__Task to carry out__
Write out each line from the data below that includes the word "instruction".

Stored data
*** Block opens ***

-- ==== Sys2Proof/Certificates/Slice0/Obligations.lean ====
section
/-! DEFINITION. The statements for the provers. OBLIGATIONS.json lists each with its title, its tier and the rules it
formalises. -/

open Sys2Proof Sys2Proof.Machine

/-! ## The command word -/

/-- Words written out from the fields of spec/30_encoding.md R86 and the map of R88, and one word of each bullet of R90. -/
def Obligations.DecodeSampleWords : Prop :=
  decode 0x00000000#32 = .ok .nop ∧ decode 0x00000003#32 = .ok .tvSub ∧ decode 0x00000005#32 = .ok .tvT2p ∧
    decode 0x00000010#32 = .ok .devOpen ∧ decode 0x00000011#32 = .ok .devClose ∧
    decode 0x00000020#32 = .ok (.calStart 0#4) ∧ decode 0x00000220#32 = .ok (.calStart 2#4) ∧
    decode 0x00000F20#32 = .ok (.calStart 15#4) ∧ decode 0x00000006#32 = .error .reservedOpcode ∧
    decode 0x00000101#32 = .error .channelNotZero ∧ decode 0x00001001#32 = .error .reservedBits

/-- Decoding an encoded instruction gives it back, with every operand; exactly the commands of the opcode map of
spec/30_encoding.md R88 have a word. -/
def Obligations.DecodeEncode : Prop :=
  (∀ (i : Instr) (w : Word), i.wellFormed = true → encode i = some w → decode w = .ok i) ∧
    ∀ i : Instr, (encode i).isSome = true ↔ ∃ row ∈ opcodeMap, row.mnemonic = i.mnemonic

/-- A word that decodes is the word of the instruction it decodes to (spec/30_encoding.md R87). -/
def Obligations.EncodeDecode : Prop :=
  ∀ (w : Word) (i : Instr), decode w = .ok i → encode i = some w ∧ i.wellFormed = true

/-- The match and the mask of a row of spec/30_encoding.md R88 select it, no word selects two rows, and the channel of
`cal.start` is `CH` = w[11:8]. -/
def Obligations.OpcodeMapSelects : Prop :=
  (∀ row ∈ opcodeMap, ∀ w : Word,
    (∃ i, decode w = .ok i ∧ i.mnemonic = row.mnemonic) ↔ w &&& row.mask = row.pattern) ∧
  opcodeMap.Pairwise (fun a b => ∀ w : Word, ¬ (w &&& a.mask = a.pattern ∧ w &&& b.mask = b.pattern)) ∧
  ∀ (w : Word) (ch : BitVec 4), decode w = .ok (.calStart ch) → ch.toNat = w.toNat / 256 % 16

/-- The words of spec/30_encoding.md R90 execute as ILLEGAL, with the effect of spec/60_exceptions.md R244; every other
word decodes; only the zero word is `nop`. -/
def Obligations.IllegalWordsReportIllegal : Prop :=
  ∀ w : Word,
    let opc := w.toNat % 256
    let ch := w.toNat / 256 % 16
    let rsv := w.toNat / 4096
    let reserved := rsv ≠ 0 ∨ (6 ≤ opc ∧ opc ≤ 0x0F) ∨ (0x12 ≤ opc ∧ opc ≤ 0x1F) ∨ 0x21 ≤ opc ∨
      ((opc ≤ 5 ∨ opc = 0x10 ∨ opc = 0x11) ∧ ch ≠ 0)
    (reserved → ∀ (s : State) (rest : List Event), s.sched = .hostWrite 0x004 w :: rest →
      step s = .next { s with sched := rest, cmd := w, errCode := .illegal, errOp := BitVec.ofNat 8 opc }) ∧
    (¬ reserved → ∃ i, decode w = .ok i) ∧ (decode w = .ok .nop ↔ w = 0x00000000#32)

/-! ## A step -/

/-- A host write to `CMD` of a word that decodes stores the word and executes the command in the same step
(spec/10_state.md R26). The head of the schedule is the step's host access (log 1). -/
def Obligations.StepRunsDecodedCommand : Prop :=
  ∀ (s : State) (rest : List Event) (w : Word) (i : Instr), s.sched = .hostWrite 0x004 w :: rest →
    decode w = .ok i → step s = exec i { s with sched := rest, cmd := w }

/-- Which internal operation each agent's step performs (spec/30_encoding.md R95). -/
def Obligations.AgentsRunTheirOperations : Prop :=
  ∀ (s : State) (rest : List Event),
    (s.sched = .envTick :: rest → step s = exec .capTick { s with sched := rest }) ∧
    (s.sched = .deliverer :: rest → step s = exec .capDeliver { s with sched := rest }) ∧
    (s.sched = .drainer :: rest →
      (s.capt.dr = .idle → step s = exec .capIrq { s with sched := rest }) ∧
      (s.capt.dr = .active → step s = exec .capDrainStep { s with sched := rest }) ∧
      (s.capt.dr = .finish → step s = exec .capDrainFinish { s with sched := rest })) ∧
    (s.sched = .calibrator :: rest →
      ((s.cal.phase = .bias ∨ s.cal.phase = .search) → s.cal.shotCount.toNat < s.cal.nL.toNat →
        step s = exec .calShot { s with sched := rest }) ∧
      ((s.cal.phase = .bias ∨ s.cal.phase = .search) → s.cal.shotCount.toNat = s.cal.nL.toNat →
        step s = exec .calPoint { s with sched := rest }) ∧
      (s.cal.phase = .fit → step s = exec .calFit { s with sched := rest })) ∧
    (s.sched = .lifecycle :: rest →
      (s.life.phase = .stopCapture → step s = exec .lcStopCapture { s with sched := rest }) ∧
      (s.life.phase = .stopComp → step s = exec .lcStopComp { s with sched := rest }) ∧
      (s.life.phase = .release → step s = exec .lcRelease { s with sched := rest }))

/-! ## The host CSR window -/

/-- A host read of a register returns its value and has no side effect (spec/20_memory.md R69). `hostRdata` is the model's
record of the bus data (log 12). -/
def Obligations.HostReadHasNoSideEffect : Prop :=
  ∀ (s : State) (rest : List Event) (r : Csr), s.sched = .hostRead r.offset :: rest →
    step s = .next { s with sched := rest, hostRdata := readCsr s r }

*** Block closes ***

__Result__
/-- Decoding an encoded instruction gives it back, with every operand; exactly the commands of the opcode map of
/-- A word that decodes is the word of the instruction it decodes to (spec/30_encoding.md R87). -/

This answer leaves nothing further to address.